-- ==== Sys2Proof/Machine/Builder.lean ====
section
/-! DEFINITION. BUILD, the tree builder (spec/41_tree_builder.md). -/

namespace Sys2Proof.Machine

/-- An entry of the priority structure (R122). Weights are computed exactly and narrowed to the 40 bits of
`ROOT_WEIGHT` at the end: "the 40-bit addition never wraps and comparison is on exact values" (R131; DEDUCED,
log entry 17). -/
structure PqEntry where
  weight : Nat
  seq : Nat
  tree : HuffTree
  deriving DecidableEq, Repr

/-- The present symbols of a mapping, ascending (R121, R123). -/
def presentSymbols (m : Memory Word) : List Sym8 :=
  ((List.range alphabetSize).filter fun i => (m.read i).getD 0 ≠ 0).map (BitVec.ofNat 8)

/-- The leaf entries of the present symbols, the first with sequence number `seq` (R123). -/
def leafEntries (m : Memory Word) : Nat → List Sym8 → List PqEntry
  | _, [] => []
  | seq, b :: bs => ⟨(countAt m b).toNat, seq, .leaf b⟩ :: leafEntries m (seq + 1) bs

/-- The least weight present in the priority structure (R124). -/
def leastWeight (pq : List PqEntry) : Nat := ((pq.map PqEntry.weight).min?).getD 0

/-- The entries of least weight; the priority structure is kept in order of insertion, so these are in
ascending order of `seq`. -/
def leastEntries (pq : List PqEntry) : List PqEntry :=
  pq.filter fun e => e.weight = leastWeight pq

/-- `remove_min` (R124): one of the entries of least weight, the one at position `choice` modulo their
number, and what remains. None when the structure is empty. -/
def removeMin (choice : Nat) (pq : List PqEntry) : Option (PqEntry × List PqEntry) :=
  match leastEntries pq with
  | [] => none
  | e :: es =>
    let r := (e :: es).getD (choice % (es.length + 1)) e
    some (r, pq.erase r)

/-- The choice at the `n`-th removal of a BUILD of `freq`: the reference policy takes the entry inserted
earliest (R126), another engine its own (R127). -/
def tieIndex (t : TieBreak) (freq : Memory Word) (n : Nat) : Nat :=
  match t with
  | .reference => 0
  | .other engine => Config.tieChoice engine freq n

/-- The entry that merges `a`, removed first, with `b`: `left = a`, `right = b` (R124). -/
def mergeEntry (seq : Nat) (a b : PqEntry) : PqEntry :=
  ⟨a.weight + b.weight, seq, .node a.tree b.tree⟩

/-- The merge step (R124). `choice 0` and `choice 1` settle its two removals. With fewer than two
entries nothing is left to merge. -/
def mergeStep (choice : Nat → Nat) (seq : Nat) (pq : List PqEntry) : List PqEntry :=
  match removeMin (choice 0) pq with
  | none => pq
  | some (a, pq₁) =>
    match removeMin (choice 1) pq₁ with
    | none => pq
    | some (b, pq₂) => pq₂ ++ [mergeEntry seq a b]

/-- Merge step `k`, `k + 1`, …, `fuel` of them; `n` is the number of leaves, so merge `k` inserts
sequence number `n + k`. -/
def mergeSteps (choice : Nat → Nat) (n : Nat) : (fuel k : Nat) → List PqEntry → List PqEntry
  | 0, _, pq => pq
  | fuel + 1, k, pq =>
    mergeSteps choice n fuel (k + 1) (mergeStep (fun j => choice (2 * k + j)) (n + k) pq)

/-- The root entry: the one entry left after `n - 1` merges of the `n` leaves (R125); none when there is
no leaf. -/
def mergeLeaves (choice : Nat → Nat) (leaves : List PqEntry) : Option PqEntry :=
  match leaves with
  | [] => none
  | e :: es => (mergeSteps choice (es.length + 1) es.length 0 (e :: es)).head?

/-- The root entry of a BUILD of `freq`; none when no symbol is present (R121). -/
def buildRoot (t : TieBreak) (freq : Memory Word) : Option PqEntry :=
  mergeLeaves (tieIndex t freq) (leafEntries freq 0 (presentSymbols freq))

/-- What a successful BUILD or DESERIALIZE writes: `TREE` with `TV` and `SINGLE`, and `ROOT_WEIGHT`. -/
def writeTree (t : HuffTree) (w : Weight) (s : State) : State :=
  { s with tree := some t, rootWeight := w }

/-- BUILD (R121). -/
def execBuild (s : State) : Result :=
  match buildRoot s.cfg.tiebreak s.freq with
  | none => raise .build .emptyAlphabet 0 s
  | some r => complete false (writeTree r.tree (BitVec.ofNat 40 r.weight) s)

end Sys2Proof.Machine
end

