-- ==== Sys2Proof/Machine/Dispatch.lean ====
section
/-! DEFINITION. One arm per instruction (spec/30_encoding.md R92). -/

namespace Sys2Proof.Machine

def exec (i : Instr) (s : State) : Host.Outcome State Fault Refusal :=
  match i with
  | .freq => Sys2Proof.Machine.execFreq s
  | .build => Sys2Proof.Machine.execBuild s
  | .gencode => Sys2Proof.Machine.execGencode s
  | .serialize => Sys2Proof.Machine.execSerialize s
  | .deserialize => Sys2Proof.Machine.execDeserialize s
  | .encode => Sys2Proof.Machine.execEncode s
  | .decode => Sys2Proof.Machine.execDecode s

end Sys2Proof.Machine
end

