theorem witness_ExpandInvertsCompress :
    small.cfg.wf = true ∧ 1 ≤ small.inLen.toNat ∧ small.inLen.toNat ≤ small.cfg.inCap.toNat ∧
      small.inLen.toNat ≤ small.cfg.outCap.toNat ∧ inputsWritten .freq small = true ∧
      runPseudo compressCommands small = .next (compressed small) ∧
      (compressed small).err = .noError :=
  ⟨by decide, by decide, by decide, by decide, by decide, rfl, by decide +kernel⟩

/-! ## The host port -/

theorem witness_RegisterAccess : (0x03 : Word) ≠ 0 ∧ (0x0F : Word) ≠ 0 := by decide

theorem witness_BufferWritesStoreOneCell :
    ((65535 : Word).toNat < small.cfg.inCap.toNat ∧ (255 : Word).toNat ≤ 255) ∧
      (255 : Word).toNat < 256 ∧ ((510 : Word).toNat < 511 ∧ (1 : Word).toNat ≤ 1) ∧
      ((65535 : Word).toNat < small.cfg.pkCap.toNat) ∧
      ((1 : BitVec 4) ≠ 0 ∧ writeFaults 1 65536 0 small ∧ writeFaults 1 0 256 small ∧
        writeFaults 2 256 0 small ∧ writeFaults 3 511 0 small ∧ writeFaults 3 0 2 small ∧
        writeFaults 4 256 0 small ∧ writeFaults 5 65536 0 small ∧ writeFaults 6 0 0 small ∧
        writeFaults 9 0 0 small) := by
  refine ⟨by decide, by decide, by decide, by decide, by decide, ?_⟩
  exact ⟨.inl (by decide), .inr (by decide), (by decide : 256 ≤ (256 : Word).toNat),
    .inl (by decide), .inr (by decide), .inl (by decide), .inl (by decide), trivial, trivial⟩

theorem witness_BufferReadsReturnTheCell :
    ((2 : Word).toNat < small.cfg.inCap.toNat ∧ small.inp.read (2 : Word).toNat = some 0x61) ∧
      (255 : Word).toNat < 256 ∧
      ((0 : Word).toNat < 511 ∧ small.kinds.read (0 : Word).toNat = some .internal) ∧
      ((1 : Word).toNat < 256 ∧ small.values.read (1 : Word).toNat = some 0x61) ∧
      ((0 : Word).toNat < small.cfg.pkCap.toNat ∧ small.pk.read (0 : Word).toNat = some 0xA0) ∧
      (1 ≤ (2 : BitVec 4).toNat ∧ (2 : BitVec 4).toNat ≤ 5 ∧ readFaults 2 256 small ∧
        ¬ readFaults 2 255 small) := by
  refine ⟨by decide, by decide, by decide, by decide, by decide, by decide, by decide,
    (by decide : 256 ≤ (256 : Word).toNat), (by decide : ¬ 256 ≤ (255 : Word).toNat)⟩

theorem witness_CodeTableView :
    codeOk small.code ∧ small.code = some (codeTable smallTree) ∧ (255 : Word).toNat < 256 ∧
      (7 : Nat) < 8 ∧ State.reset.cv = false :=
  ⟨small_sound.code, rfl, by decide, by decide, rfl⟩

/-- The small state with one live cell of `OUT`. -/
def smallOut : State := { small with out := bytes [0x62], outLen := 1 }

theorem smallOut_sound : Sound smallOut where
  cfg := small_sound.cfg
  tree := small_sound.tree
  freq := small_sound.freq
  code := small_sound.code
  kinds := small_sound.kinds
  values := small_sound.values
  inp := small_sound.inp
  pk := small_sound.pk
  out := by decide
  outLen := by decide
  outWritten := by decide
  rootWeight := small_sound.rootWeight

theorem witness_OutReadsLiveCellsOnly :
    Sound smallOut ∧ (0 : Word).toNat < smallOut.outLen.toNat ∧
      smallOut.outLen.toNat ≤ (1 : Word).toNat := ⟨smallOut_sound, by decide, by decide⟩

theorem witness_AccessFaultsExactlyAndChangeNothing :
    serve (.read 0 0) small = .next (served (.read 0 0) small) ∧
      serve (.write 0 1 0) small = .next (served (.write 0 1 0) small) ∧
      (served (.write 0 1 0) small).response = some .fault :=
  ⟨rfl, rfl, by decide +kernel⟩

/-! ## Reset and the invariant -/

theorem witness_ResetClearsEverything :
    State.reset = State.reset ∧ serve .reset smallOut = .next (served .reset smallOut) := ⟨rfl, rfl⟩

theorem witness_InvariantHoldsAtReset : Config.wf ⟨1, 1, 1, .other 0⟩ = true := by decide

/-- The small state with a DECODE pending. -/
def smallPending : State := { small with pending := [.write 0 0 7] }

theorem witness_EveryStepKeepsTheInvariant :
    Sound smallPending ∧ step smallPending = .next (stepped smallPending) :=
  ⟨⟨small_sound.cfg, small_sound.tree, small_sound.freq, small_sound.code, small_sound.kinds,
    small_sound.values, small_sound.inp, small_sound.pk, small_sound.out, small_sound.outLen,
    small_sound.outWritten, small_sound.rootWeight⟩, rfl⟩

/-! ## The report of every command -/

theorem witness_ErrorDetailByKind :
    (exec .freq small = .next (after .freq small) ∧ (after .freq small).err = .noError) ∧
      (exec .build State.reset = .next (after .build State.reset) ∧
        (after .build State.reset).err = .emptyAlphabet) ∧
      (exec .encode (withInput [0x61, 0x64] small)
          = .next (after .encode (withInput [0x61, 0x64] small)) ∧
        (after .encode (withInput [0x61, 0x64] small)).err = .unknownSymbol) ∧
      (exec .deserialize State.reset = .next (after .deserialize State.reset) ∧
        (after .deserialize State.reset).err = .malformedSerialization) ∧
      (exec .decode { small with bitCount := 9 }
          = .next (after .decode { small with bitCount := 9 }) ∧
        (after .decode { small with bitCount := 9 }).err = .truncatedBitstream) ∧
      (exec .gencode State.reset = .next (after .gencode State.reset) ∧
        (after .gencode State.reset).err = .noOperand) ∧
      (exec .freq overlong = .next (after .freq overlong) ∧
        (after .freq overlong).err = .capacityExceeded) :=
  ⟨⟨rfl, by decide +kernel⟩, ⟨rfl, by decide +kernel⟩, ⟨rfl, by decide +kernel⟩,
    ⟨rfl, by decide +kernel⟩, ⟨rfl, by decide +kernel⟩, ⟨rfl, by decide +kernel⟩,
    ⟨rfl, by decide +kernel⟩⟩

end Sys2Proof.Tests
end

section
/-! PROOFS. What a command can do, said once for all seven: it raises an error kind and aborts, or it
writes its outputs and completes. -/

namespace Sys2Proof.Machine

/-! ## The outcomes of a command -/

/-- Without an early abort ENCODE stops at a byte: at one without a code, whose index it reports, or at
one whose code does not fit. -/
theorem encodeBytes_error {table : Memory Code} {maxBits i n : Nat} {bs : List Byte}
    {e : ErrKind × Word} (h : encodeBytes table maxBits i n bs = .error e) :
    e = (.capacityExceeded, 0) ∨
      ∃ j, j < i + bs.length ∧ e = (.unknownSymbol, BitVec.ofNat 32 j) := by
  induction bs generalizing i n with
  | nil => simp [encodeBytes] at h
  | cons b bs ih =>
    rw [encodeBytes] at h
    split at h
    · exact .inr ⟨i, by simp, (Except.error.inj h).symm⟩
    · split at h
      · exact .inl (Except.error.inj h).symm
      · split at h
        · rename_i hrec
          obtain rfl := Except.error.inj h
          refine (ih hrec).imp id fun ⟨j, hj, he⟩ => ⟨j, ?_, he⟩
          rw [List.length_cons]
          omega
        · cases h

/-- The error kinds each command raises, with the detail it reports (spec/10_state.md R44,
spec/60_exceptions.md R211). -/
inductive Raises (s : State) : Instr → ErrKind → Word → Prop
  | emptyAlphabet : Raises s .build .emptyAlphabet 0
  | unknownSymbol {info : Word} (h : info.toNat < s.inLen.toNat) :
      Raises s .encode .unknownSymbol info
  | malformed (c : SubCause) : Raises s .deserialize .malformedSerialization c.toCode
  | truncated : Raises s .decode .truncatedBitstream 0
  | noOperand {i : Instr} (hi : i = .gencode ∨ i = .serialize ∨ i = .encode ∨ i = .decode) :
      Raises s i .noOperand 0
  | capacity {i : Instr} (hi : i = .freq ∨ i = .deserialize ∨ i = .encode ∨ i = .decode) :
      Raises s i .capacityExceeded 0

_WHAT YOU NEED TO DO_. Go to the line with "host port -/" in the entries above and repeat every line from there through the line with "by decide, ?_⟩", exactly and with no other text.

_EXPECTED ANSWER_.
/-! ## The host port -/

theorem witness_RegisterAccess : (0x03 : Word) ≠ 0 ∧ (0x0F : Word) ≠ 0 := by decide

theorem witness_BufferWritesStoreOneCell :
    ((65535 : Word).toNat < small.cfg.inCap.toNat ∧ (255 : Word).toNat ≤ 255) ∧
      (255 : Word).toNat < 256 ∧ ((510 : Word).toNat < 511 ∧ (1 : Word).toNat ≤ 1) ∧
      ((65535 : Word).toNat < small.cfg.pkCap.toNat) ∧
      ((1 : BitVec 4) ≠ 0 ∧ writeFaults 1 65536 0 small ∧ writeFaults 1 0 256 small ∧
        writeFaults 2 256 0 small ∧ writeFaults 3 511 0 small ∧ writeFaults 3 0 2 small ∧
        writeFaults 4 256 0 small ∧ writeFaults 5 65536 0 small ∧ writeFaults 6 0 0 small ∧
        writeFaults 9 0 0 small) := by
  refine ⟨by decide, by decide, by decide, by decide, by decide, ?_⟩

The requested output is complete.